Directions for this task ::
Output exactly the first line of the listing and each line after it, through the line that contains "in rank order"; add nothing else.

Excerpted records ::
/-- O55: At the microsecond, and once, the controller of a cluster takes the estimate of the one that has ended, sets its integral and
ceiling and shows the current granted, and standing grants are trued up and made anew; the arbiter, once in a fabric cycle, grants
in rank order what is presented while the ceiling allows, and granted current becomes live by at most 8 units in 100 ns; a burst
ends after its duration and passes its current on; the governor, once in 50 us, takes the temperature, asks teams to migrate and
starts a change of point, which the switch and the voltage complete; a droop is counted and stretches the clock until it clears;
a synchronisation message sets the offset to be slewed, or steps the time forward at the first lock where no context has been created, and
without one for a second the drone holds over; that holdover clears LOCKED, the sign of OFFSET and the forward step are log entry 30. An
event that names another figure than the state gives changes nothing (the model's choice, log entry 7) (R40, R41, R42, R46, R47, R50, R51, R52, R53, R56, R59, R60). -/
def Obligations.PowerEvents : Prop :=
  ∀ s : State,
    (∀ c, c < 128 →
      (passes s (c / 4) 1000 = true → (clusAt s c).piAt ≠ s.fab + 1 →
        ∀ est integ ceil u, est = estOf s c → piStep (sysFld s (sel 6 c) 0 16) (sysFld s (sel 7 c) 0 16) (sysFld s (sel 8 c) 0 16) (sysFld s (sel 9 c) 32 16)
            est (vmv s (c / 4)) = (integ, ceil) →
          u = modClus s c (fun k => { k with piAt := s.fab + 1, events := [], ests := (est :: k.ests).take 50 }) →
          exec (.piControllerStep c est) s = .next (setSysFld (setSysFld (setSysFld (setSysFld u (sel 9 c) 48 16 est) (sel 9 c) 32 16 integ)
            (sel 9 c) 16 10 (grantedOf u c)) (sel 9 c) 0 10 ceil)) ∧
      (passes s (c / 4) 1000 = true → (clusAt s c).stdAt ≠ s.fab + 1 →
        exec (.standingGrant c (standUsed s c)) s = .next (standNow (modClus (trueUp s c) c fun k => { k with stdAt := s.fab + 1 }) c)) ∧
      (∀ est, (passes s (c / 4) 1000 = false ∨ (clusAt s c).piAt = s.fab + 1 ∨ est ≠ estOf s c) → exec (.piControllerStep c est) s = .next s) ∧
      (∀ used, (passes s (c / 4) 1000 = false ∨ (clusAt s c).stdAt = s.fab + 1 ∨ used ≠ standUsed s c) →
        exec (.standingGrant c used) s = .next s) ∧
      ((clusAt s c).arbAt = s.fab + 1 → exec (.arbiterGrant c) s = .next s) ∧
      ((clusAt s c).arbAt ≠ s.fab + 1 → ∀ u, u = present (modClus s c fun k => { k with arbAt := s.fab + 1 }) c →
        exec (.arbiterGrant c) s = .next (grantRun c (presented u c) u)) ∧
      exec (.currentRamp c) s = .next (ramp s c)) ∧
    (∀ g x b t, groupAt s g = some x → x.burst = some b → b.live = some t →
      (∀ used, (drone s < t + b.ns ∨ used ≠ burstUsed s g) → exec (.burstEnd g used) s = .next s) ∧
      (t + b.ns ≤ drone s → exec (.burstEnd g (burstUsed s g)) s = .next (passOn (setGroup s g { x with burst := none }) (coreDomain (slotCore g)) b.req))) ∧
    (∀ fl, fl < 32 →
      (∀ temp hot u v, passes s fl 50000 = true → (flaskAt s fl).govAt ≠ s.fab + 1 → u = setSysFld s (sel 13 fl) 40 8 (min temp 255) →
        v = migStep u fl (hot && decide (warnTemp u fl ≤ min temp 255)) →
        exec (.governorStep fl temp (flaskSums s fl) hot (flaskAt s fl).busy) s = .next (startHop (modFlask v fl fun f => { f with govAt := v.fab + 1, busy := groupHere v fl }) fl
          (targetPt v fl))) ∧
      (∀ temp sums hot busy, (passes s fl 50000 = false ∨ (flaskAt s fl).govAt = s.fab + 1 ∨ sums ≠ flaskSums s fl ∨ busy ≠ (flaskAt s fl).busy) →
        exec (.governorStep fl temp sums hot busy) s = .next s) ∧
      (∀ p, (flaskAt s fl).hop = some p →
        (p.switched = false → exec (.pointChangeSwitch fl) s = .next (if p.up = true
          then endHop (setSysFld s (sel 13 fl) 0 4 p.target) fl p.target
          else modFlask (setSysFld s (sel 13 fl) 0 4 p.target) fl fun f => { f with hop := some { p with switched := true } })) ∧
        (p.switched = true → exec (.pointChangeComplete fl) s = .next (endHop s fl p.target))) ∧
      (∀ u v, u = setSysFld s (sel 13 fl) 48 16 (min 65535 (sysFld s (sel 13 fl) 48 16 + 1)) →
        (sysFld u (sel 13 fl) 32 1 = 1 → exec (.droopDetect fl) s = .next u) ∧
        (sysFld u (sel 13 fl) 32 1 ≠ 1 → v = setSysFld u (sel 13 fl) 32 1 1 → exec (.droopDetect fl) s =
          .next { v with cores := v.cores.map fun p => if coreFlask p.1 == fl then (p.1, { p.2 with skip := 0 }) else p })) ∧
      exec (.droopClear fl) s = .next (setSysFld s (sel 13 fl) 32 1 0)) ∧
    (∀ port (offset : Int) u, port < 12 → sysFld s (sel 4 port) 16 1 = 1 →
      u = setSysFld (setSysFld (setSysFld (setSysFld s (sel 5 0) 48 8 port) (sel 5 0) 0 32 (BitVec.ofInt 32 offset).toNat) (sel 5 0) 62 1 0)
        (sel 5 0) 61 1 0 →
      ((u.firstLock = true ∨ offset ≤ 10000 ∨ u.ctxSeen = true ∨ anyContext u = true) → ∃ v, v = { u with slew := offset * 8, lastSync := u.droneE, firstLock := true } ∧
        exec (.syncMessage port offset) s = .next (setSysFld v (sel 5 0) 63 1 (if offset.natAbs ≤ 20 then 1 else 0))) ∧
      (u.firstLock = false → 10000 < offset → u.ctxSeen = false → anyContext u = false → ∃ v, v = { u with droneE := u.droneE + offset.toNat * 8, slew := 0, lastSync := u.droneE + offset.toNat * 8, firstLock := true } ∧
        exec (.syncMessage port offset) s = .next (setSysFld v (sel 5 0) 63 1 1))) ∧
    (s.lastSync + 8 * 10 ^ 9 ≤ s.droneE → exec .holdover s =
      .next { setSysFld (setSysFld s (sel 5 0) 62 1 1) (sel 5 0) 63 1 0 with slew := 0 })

Response below ::
/-- O55: At the microsecond, and once, the controller of a cluster takes the estimate of the one that has ended, sets its integral and
ceiling and shows the current granted, and standing grants are trued up and made anew; the arbiter, once in a fabric cycle, grants
in rank order what is presented while the ceiling allows, and granted current becomes live by at most 8 units in 100 ns; a burst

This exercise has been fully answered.